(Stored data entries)

------------------------------------------------------------

/-- R156: seen from a state whose timer runs with `n` cycles left while a transmission is on, no phase step comes
for `n - 1` cycles, the count goes down by one a cycle, and the Tick is detected in the `n`-th cycle and no earlier.
-/
def Obligations.TickComesExactlyWhenTheCountEnds : Prop :=
  ∀ (s : State) (n k : Nat), s.regs.mode ≠ .idle → s.regs.gie = true → s.regs.tmrRun = true → s.regs.tmrCnt.toNat = n →
    k < n → NoReset s k →
    ∃ t, runSteps k s = .next t ∧ t.regs.tmrRun = true ∧ t.regs.tmrCnt.toNat = n - k ∧
      t.tickNow = decide (k + 1 = n) ∧ t.regs.phase = s.regs.phase ∧ t.regs.led = s.regs.led ∧
      t.regs.rf = s.regs.rf ∧ t.regs.curByte = s.regs.curByte ∧ t.regs.mode ≠ .idle

/-! ### System and scheduler -/

/-- R210 RESET, selected by `rst = 1` (R180): every register, `btn_q` from the line; it reads the byte at offset 0, which
every store has (R9); a valid store goes live, any other raises `NoValidCode`, which is recorded and stops nothing. -/
def Obligations.ResetChecksTheStore : Prop :=
  ∀ s : State, (s.pins.rst = true → decodeReset s.pins.rst = .reset) ∧
    ∃ b, s.cfg.cs.read 0 = some b ∧
      (b.getLsbD 7 = true → exec .reset s = .next { s with regs :=
        ⟨.idle, 0#7, 0x00#8, false, false, true, false, 0#16, s.pins.btnN⟩ }) ∧
      (b.getLsbD 7 = false → exec .reset s = .next { s with regs :=
        ⟨.idle, 0#7, 0x00#8, true, false, false, false, 0#16, s.pins.btnN⟩ })

/-- R180, R181: the fault indication after RESET is `NoValidCode` exactly when the store is not valid, and no other
operation raises or clears it. -/
def Obligations.FaultRaisedByResetOnly : Prop :=
  ∀ (i : Instr) (s t : State), exec i s = .next t →
    (i = .reset → t.fault = if s.cfg.cs.valid then none else some .noValidCode) ∧
    (i ≠ .reset → t.fault = s.fault)

/-- R165, R80, R81: CYCLE is its decoded operations run one after the other: SAMPLE, the tick generator's operation,
then the handlers of the event vector (Tick first, R167) or NOEVENT. -/
def Obligations.CycleRunsItsDecodedOperations : Prop :=
  ∀ s : State, exec .cycle s = runOperations s.cycleOperations s

/-- R165 with R33: from a state that meets the invariant, with a sendable store, CYCLE completes; the invariant
holds after it, the button's level is remembered, and the configuration and the inputs stay. -/
def Obligations.CycleCompletesAndKeepsTheInvariant : Prop :=
  ∀ s : State, Inv s → Sendable s.cfg.cs →
    ∃ t, exec .cycle s = .next t ∧ Inv t ∧ t.regs.btnQ = s.pins.btnN ∧ t.regs.gie = s.regs.gie ∧
      t.cfg = s.cfg ∧ t.stim = s.stim ∧ t.freeIx = s.freeIx

/-- R166: with `gie = 0` and the timer stopped at 0, a cycle only follows the button, whatever the events. -/
def Obligations.InertCycleOnlySamples : Prop :=
  ∀ s : State, s.regs.gie = false → s.regs.tmrRun = false →
    exec .cycle s = .next { s with regs := { s.regs with btnQ := s.pins.btnN } }

/-- R169 item 1, the cycle itself: a Release in the cycle of the boundary tick of a Transmitting frame is handled after
BOUNDARY, which continues: the turnaround is armed and only then `mode` is Finishing. That one more whole frame follows
is `Obligations.ReleaseAfterTheBoundarySendsOneMoreFrame`. -/
def Obligations.ReleaseInTheBoundaryCycleComesAfterIt : Prop :=
  ∀ s : State, s.regs.gie = true → s.regs.mode = .transmitting → s.regs.phase = 97#7 → s.regs.tmrRun = true →
    s.regs.tmrCnt = 1#16 → s.regs.btnQ = false → s.pins.btnN = true →
    exec .cycle s = .next { s with regs := { s.regs with
      mode := .finishing, phase := 0#7, tmrRun := true, tmrCnt := BitVec.ofNat 16 (s.cfg.unit.val + 1), btnQ := true } }

/-- R169 item 3: a Press in the cycle of the stopping boundary tick. BOUNDARY stops first, so PRESS sees Idle and
starts a new transmission in the same cycle. -/
def Obligations.PressAtTheStopRestartsAtOnce : Prop :=
  ∀ (s : State) (b : Byte), s.regs.gie = true → s.regs.mode = .finishing → s.regs.phase = 97#7 → s.regs.tmrRun = true →
    s.regs.tmrCnt = 1#16 → s.regs.btnQ = true → s.pins.btnN = false → s.cfg.cs.read 0 = some b →
    exec .cycle s = .next { s with regs := { s.regs with
      mode := .transmitting, phase := 1#7, curByte := b, led := true, rf := false, tmrRun := true,
      tmrCnt := BitVec.ofNat 16 (2 * (s.cfg.unit.val + 1)), btnQ := false } }

/-- R169 item 4, R100: a Press in any cycle of a transmission but that of the stopping boundary tick is ignored: the cycle
ends as if the button had been down already. The blank before the boundary (step index 97, no Tick yet) is among them. -/
def Obligations.PressInAFrameIsIgnored : Prop :=
  ∀ s : State, s.regs.gie = true → s.regs.mode ≠ .idle →
    ¬ (s.regs.mode = .finishing ∧ s.regs.phase = 97#7 ∧ s.tickNow = true) →
    s.regs.btnQ = true → s.pins.btnN = false →
    exec .cycle s = exec .cycle { s with regs := { s.regs with btnQ := false } }

/-! ### The clock edge -/

/-- R165, R210: the word of `rst` decodes to one operation `i`, and a clock edge is exec of `i`, after which the
edge's input levels are used up; a stop stays a stop. -/
def Obligations.StepRunsTheDecodedOperation : Prop :=
  ∀ (s : State) (i : Instr), decode .resetLine [if s.pins.rst then 0x01#8 else 0x00#8] = .ok [i] →
    wellFormed i = true ∧
    (∀ t, exec i s = .next t → step s = .next t.advanceInputs) ∧
    (∀ f, exec i s = .fault f → step s = .fault f) ∧
    (∀ r, exec i s = .refused r → step s = .refused r)

/-- The word of `rst` always decodes, so the statement above speaks of every clock edge (R165, R210). -/
def Obligations.EveryClockEdgeDecodes : Prop :=
  ∀ s : State, decode .resetLine [if s.pins.rst then 0x01#8 else 0x00#8] =
    .ok [if s.pins.rst then .reset else .cycle]

/-- R60, R63, R31: no operation changes the Code Store, the configuration or the inputs; so every offset reads as
before (the whole memory frame, for every operation). -/
def Obligations.NoOperationWritesTheCodeStore : Prop :=
  ∀ (i : Instr) (s t : State), exec i s = .next t →
    t.cfg = s.cfg ∧ t.stim = s.stim ∧ t.freeIx = s.freeIx ∧ ∀ o, t.cfg.cs.read o = s.cfg.cs.read o

/-- The register frame of every operation, from R20's column "written by" (for the pair of U4, log 8). -/
def Obligations.OnlyTheListedRegistersAreWritten : Prop :=
  ∀ (i : Instr) (s t : State) (r : Register), exec i s = .next t → r ∉ writes i → Agree s.regs t.regs r

/-- The model's convention for the inputs (log 3): a clock edge that completes uses up one listed input, or one free
one when none is listed, and keeps the configuration. -/
def Obligations.StepUsesOneInput : Prop :=
  ∀ s t : State, step s = .next t →
    t.cfg = s.cfg ∧ t.stim = s.stim.tail ∧ t.freeIx = (if s.stim = [] then s.freeIx + 1 else s.freeIx)

/-- R127, R52 and R181 on a whole clock edge. No edge ANSWERS a fault: `NoValidCode`, which a RESET edge raises (R180,
R210), is recorded in the next state, as the model reads R180 (log 10, DEDUCED). A refused part refuses the whole edge,
the model's reading too (log 11, DEDUCED): that happens only for a reserved step index or a fetch of offset 1 or 2 beyond
the store, it does happen at the Tick of a reserved index, and a RESET edge always completes. -/
def Obligations.StepStopsOnlyOnTheTwoOpenCases : Prop :=
  ∀ s : State, (∀ f, step s ≠ .fault f) ∧
    (∀ r, step s = .refused r →
      (98 ≤ s.regs.phase.toNat ∧ ∃ x, r = .reservedStep x) ∨
      (∃ o, 1 ≤ o ∧ o ≤ 2 ∧ s.cfg.cs.len ≤ o ∧ r = .codeStoreRead o)) ∧
    (s.pins.rst = false → s.regs.gie = true → s.regs.mode ≠ .idle → s.tickNow = true → 98 ≤ s.regs.phase.toNat →
      step s = .refused (.reservedStep (s.regs.phase.extractLsb' 0 5))) ∧
    (s.pins.rst = true → ∃ t, step s = .next t)

/-! ### Invariants (spec/10_state.md R33) -/

/-- R33: every clock edge, a reset too, keeps the nine invariants, from every state that meets them. -/
def Obligations.StepKeepsTheInvariants : Prop :=
  ∀ s t : State, Inv s → step s = .next t → Inv t

/-- R33 holds of the state after reset. -/
def Obligations.ResetStateMeetsTheInvariants : Prop := Inv State.reset

/-- R211: a clock edge with `rst = 1` leaves one of exactly two register files, live or inert, whatever the state
before it was; `gie` says which, and the invariants hold. -/
def Obligations.ResetEdgeEstablishesTheInvariants : Prop :=
  ∀ s t : State, s.pins.rst = true → step s = .next t →
    (t.regs = ⟨.idle, 0#7, 0x00#8, false, false, true, false, 0#16, s.pins.btnN⟩ ∨
      t.regs = ⟨.idle, 0#7, 0x00#8, true, false, false, false, 0#16, s.pins.btnN⟩) ∧ Inv t ∧ GieRecordsValidity t ∧ HoldsByte t

/-- Whatever the inputs, a machine with a sendable store never stops: the invariants carry every clock edge to a
next state that meets them again (R33, R181). -/
def Obligations.SendableMachineNeverStops : Prop :=
  ∀ s : State, Inv s → Sendable s.cfg.cs → ∃ t, step s = .next t ∧ Inv t ∧ Sendable t.cfg.cs

/-- R22: in every state that meets the invariants, `cur_byte` holds the byte of the bit being sent, and every clock
edge keeps it so. -/
def Obligations.StepKeepsTheByteInHand : Prop :=
  ∀ s t : State, Inv s → HoldsByte s → step s = .next t → HoldsByte t

/-- R26: `gie` records the validity of the store, and every clock edge keeps it so. -/
def Obligations.StepKeepsGieAsValidity : Prop :=
  ∀ s t : State, GieRecordsValidity s → step s = .next t → GieRecordsValidity t

/-- R182: after RESET with bit 7 of the first byte clear, every later state is inert and Idle, with the LED lit and
RF off, for every sequence of button levels. -/
def Obligations.InvalidStoreNeverTransmits : Prop :=
  ∀ (s : State) (b : Byte) (n : Nat), s.pins.rst = true → s.cfg.cs.read 0 = some b → b.getLsbD 7 = false →
    ∃ u, step s = .next u ∧ (NoReset u n → ∃ t, runSteps n u = .next t ∧ t.regs.gie = false ∧ t.regs.mode = .idle ∧
      t.regs.led = true ∧ t.regs.rf = false ∧ t.regs.tmrRun = false ∧ t.activeO = false)

/-- R166, R180: without a reset an inert block stays inert under any input: LED lit, RF off, Idle, not active. -/
def Obligations.InertForEver : Prop :=
  ∀ (s : State) (n : Nat), Inv s → Inert s → NoReset s n →
    ∃ t, runSteps n s = .next t ∧ Inert t ∧ t.regs.mode = .idle ∧ t.ledO = true ∧ t.rfO = false ∧
      t.regs.tmrRun = false ∧ t.activeO = false

/-- R18: a live quiescent state changes only on a button edge. -/
def Obligations.QuiescentUntilAnEdge : Prop :=
  ∀ s : State, s.regs.gie = true → s.regs.mode = .idle → s.regs.tmrRun = false → s.pins.rst = false →
    s.pins.btnN = s.regs.btnQ → step s = .next s.advanceInputs

/-- R212: a button already down when reset ends produces no Press: while the line keeps the level it had at the
reset edge, every later state has the registers reset left. -/
def Obligations.ButtonHeldThroughResetDoesNothing : Prop :=
  ∀ (s u : State) (n : Nat), s.pins.rst = true → step s = .next u → NoReset u n →
    (∀ p ∈ u.stim.take n, p.btnN = s.pins.btnN) → ∃ t, runSteps n u = .next t ∧ t.regs = u.regs

/-- R101, R106 items 2 and 3: inside a frame the button decides nothing but Transmitting or Finishing. Two cycles
that differ only in the button and in which of the two modes holds leave the same step index, byte, outputs and
timer. -/
def Obligations.ButtonCannotDisturbAFrame : Prop :=
  ∀ s s' t t' : State, s.cfg = s'.cfg → s.regs.gie = true → s'.regs.gie = true →
    s.regs.mode ≠ .idle → s'.regs.mode ≠ .idle → s.regs.phase ≠ 97#7 →
    s'.regs = { s.regs with mode := s'.regs.mode, btnQ := s'.regs.btnQ } →
    exec .cycle s = .next t → exec .cycle s' = .next t' →
    t'.regs = { t.regs with mode := t'.regs.mode, btnQ := t'.regs.btnQ } ∧
      t.regs.mode ≠ .idle ∧ t'.regs.mode ≠ .idle

/-! ### Whole frames (spec/30_encoding.md R79, spec/41_phase_encoder.md R129) -/

/-- R70, R121: where a frame starts. The edge of a Press in Idle, and the edge that ends a turnaround, leave step 0 just
executed; a Release in the latter makes the frame the last. So what the statements below say of a frame they say of the
first and of every later one. -/
def Obligations.StepZeroStartsAFrame : Prop :=
  ∀ s : State,
    (PressComing s → ∃ t, step s = .next t ∧ FrameStarted t ∧ t.regs.mode = .transmitting ∧ t.cfg = s.cfg ∧
      t.stim = s.stim.tail) ∧
    (Inv s → s.regs.mode ≠ .idle → s.regs.phase = 0#7 → s.regs.tmrCnt = 1#16 → s.pins.rst = false →
      ∃ t, step s = .next t ∧ FrameStarted t ∧ t.cfg = s.cfg ∧ t.stim = s.stim.tail ∧
        t.regs.mode = (if s.regs.mode = .transmitting ∧ s.pins.btnN = true then .finishing else s.regs.mode))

------------------------------------------------------------

◆ Description of the task:
Among the records above, extract exactly the lines from the line with "o = s.cfg.cs.read o" to the line with "def Obligations.OnlyTheListedRegistersAreWritten : Prop", both lines included, and leave out the rest.

◆ Task solution:
    t.cfg = s.cfg ∧ t.stim = s.stim ∧ t.freeIx = s.freeIx ∧ ∀ o, t.cfg.cs.read o = s.cfg.cs.read o

/-- The register frame of every operation, from R20's column "written by" (for the pair of U4, log 8). -/
def Obligations.OnlyTheListedRegistersAreWritten : Prop :=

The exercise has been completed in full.